Start of Block
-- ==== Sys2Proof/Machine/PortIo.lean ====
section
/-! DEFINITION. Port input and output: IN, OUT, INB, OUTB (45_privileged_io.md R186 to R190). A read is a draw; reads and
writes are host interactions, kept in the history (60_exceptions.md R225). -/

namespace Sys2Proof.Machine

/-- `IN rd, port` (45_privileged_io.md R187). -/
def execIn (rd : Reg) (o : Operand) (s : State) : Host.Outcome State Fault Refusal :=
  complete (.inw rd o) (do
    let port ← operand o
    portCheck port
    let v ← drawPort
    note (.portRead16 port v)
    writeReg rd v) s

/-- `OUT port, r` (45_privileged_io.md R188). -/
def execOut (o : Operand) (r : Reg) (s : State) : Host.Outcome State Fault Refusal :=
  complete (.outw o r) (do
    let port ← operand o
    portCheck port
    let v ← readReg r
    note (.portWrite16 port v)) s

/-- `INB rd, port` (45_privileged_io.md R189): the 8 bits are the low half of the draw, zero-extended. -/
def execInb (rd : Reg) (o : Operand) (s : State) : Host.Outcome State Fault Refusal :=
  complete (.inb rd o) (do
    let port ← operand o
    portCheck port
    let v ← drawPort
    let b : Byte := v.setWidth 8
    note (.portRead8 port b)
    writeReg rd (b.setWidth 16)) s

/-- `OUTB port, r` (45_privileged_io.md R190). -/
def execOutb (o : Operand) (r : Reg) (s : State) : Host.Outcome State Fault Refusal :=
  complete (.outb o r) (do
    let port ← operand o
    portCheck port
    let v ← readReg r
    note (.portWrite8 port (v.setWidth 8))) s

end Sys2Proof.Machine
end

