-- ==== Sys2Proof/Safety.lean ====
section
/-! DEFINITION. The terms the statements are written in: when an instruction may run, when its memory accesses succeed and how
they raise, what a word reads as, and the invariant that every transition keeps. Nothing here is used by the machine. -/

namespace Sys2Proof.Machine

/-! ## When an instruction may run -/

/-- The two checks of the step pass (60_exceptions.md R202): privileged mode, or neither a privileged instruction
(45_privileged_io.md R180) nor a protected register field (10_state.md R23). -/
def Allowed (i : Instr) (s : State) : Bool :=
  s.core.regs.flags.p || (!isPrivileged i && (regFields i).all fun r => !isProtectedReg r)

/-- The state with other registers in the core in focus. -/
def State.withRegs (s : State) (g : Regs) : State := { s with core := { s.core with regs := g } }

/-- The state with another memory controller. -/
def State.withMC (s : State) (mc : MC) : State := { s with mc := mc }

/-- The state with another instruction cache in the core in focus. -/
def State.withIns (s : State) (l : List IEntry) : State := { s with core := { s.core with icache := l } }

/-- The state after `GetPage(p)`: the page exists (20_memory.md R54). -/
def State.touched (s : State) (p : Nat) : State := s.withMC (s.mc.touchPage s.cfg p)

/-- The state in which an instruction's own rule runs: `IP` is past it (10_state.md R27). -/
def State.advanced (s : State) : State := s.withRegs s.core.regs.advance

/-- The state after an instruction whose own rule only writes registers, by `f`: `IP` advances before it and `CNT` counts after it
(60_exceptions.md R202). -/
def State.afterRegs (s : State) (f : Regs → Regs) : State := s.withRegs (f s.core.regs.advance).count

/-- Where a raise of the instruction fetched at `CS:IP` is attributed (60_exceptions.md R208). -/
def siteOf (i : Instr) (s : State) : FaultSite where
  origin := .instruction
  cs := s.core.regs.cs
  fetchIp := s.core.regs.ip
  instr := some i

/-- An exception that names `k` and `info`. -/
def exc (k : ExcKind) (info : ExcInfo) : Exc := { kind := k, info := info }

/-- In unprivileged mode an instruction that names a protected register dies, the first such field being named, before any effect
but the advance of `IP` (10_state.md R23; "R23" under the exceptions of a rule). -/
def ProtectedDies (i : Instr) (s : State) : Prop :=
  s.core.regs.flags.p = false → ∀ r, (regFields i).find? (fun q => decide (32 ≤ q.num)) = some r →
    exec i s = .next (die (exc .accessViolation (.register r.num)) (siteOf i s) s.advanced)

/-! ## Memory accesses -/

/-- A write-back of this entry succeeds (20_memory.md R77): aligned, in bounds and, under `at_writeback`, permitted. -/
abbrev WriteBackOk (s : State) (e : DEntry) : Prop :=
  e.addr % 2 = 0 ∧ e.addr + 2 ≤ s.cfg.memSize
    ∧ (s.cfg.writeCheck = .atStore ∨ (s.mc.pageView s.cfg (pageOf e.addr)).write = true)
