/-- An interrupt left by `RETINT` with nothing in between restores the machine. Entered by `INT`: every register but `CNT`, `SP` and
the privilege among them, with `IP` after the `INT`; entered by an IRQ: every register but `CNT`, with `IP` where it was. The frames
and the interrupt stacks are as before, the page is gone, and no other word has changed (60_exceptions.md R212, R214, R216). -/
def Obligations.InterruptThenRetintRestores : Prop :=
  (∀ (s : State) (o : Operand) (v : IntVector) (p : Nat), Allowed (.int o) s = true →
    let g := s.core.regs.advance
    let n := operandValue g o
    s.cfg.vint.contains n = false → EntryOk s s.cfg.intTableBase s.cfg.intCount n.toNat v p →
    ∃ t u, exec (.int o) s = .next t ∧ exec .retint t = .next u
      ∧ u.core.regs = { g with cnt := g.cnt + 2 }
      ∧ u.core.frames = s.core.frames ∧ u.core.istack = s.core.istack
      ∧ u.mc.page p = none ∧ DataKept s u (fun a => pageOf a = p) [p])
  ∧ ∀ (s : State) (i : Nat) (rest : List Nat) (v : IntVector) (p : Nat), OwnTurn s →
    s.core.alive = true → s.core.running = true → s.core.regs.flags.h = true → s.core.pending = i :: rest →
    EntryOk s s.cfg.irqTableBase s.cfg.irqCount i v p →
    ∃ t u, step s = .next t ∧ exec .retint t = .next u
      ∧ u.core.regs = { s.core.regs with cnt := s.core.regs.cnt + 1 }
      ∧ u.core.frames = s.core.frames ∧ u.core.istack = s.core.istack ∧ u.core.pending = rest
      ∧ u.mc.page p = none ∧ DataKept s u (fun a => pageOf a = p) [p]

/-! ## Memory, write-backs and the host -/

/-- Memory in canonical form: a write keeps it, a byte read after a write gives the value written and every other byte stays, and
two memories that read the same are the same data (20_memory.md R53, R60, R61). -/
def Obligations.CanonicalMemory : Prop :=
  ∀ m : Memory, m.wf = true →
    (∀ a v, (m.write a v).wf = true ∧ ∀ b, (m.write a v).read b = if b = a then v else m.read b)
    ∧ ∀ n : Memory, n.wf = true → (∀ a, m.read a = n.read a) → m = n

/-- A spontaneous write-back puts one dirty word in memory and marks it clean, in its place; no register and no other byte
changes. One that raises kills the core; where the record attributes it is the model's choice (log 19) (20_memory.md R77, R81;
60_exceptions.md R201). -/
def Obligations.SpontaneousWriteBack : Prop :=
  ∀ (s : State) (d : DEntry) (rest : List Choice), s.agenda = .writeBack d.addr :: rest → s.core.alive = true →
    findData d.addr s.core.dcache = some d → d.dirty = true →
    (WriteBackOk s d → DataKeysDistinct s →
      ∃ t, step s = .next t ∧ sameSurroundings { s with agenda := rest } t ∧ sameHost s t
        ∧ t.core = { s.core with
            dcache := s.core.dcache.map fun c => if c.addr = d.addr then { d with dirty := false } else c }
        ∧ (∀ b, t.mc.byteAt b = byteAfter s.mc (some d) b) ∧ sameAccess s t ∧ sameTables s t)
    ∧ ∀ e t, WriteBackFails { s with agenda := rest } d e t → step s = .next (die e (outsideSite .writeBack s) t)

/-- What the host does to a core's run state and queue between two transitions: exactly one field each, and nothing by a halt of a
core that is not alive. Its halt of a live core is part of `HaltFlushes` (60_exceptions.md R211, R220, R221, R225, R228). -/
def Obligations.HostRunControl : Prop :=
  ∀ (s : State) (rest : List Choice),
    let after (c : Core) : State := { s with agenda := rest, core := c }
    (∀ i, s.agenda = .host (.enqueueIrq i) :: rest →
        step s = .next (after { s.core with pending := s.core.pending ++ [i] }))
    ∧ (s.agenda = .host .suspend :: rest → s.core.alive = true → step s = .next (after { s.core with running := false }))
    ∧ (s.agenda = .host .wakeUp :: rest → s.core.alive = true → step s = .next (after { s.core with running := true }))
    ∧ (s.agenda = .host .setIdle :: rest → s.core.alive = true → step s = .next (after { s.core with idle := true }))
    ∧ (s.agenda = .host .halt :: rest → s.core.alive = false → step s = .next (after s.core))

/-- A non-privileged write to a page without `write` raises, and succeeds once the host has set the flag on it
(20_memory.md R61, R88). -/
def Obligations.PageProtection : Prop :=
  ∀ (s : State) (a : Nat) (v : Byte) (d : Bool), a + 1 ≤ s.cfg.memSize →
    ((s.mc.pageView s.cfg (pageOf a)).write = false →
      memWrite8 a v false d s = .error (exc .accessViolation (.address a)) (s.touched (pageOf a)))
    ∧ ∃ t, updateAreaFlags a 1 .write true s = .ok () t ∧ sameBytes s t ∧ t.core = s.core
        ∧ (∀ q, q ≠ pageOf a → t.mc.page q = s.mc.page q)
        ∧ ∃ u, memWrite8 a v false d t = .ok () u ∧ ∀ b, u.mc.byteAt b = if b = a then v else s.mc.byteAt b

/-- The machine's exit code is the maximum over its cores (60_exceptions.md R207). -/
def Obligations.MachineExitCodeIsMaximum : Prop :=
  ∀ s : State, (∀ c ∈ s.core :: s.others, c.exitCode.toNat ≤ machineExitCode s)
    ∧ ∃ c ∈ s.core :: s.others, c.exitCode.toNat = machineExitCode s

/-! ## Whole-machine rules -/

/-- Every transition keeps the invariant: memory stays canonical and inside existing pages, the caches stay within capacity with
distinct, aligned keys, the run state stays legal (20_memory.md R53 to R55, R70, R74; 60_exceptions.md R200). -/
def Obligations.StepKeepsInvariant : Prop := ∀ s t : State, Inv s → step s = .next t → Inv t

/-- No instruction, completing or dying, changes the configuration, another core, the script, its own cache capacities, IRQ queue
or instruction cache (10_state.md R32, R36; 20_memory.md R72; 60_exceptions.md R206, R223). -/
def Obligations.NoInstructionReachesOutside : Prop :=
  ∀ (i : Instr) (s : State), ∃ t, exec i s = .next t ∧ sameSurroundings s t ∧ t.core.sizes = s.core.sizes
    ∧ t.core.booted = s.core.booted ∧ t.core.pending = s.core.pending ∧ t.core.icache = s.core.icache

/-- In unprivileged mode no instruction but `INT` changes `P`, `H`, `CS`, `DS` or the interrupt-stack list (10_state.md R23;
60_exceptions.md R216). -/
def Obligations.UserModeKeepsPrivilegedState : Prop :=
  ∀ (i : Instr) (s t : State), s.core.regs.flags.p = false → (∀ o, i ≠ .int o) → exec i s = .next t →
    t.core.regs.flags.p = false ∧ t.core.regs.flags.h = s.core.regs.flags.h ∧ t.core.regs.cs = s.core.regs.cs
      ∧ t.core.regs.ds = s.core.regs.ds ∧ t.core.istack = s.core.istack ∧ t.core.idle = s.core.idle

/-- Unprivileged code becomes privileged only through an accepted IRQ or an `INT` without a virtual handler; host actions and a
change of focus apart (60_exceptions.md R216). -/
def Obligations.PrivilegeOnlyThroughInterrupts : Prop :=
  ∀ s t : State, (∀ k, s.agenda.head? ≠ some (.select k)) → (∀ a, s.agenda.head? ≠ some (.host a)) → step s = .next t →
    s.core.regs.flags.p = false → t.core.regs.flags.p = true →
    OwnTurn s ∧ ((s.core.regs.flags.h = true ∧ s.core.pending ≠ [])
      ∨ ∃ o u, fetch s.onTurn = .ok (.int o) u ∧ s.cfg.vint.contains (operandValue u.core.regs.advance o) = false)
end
End of Block
# [Task requirements]
Only the lines above starting at the one containing "(10_state.md R27). -/" and ending at the one containing "An exception that", both included, are to be returned, exactly as they read.

# [Expected answer]
/-- The state in which an instruction's own rule runs: `IP` is past it (10_state.md R27). -/
def State.advanced (s : State) : State := s.withRegs s.core.regs.advance

/-- The state after an instruction whose own rule only writes registers, by `f`: `IP` advances before it and `CNT` counts after it
(60_exceptions.md R202). -/
def State.afterRegs (s : State) (f : Regs → Regs) : State := s.withRegs (f s.core.regs.advance).count

/-- Where a raise of the instruction fetched at `CS:IP` is attributed (60_exceptions.md R208). -/
def siteOf (i : Instr) (s : State) : FaultSite where
  origin := .instruction
  cs := s.core.regs.cs
  fetchIp := s.core.regs.ip
  instr := some i

/-- An exception that names `k` and `info`. -/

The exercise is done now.